Arrow has more people than Drill,
more people in the like beyond the Drill team
that are contributing to arrow
um so really supportive of that initiative and we sort of have arrow already but eventually as the
project matures we totally are going to integrate it and contribute to it okay interesting so what
about i'm just in just to round off on the SQL side,
what about security and access control and so on?
I mean, one of the challenges I hear from customers is,
I suppose the obvious things about how do we secure things,
how do we do role-based access control,
but also I suppose that the amount of projects that are out there,
you know, Ranger and kind of Record Service and sort of Sentry and so on there.
What's your thoughts on how we apply security across SQL and Hadoop
in a way that kind of makes sense to enterprises?
But I suppose particularly with your focus on enterprises,
what was your thoughts on security around SQL and Hadoop?
Yeah, so I think our, I would say, like vision, right? If you look look into drill we went through like things like
metadata and stuff like that we drill is always like a distributed kind of a world right so there
is no central repository for anything whether it is for metadata whether it is for security
permissions so it's just the same thing I, the same concept is applicable for security as well.

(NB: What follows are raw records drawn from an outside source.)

/-- The contents of a DATA report, one constructor for each item of R203. -/
inductive DataBody
  /-- the item's block holds nothing for the role: the line NONE -/
  | nothing
  | phase (station : StationState) (phase : Phase) (transfer gen : BitVec 8) (inHand : Option StepInHand)
      (requester : RequestHandler)
  | rosterEntry (v : EntryView)
  /-- the line NOT IN ROSTER -/
  | notInRoster
  | rosterList (l : List RosterLine)
  | trip (firstOut : Option FirstOut) (latched : List (Latched × Bool)) (cause : Bool) (mask : ProfileMask)
      (timers : List (QualId × Nat))
  | alarm (set : List AlarmEntry) (firstOut : Option FirstOut) (horn beacon : Cadence)
  | valve (l : List (Ch × Channel)) (holdOff : HoldOff) (remaining : Option Nat)
  | pump (state : PumpState) (run low fb : Bool) (feedback stopTimer : Timer)
  | scan (l : List (Ch × ScanChannel × Bool)) (watch : Option ScanWatch)
  | tank (v : TankView)
  | tankTable (l : List (Ch × TankState × Option Nat)) (receipt : ReceiptState) (received : Nat) (claim : Claim)
      (settleWindow settleLimit : Timer)
  | record (r : RecordView) (meter : Option MeterView)
  | setup (sn : BitVec 4) (rl : BitVec 3) (step : SeqStep) (fault : FaultRecord) (frozen : Option Setup)
      (rejected : Option Image)
  | panel (mask : List EventClass) (length : Nat) (lost : Bool)
  deriving DecidableEq, Repr

/-- What one line of a DATA report holds where its words are facts that a rule names (R199, R203). -/
inductive DataLine
  | phase (station : StationState) (phase : Phase) (transfer gen : BitVec 8) (inHand : Option StepInHand)
      (requester : RequestHandler)
  | entry (v : EntryView)
  | listed (l : RosterLine)
  | firstOut (f : FirstOut)
  /-- a cause of the latched set, and whether its active condition holds -/
  | latched (l : Latched) (active : Bool)
  | causeAndMask (cause : Bool) (mask : ProfileMask)
  | qualTimer (q : QualId) (elapsed : Nat)
  | alarm (e : AlarmEntry)
  | cadences (horn beacon : Cadence)
  | channel (n : Ch) (c : Channel)
  | holdOff (h : HoldOff) (remaining : Option Nat)
  | pump (state : PumpState) (run low fb : Bool) (feedback stopTimer : Timer)
  | scanChannel (n : Ch) (c : ScanChannel) (valid : Bool)
  | watch (w : ScanWatch)
  | tank (v : TankView)
  | tankListed (n : Ch) (st : TankState) (level : Option Nat)
  | receipt (receipt : ReceiptState) (received : Nat) (claim : Claim) (settleWindow settleLimit : Timer)
  | record (r : RecordView)
  | meter (m : MeterView)
  | straps (sn : BitVec 4) (rl : BitVec 3) (step : SeqStep) (fault : FaultRecord)
  | frozen (c : Setup)
  | rejected (i : Image)
  | panel (mask : List EventClass) (length : Nat) (lost : Bool)
  deriving DecidableEq, Repr

/-- The three kinds of report (R199). -/
inductive Report
  /-- the command word (none for a line that names no command), the request number for a request made over the
  link, the outcome, and the name its rule gives -/
  | answer (word : Option CommandWord) (number : Option (BitVec 8)) (o : PanelOutcome) (name : AnswerName)
  | event (e : Event)
  | data (d : DataBody)
  deriving DecidableEq, Repr

/-- A report in the queue, with its LOST mark (R202). -/
structure Queued where
  report : Report
  lostMark : Bool
  deriving DecidableEq, Repr

/-! ## Panel Port -/

/-- The report mask: a set drawn from the six classes (R201). -/
structure ClassMask where
  phase : Bool
  trip : Bool
  tank : Bool
  roster : Bool
  alarm : Bool
  link : Bool
  deriving DecidableEq, Repr

/-- PP (12_panel_port). The head of the queue is the report being sent. -/
structure PanelPort where
  buffer : List Byte
  overlong : Bool
  mask : ClassMask
  queue : List Queued
  lost : Bool
  deriving DecidableEq, Repr

/-! ## Inputs -/

/-- The levels of the discrete inputs as last debounced (log 1). -/
structure Inputs where
  resetIn : Bool
  esd : Bool
  sep : Bool
  ack : Bool
  pumpFb : Bool
  hh : Quad Bool
  openSw : Quad Bool
  shutSw : Quad Bool
  deriving DecidableEq, Repr

end Sys2Proof.Machine
end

So first of all, I think security is so critical, right?
The moment you are exposing big data to a larger audience, BI users, data scientists, security is such a critical thing.
And the approach we took in Drill for security is a decentralized approach, just like metadata.
It's a decentralized approach just like metadata it's a decentralized approach to security
so the way to achieve so drill can do both column level as row level security so the way to do that
is we have drill views right so simple equal views but the views are not catalog objects that
you store and secure permission put permissions on the views themselves
are files on the file system so when you create a file in drill using create view as you literally
see like a dot view dot drill file on the file system so the benefit of that is when views are
represented as your kind of platform constructs such as files you can use the same permission
model that you have on the platform to secure these views as well you don't need to reinvent
a separate technology to store the object's information to store security permissions
so leveraging the platform security is kind of our model. So decentralized approach and drill has support
for impersonation. So when a user comes in, take the user
identity, pass it along into the underlying platform. So a combination
of views, impersonation, and of course it has support
for things like Kerberos, Sazzle and basic authentication for different types
of authentication mechanisms.
But the main difference is Drill doesn't need a ranger or a sentry to secure it.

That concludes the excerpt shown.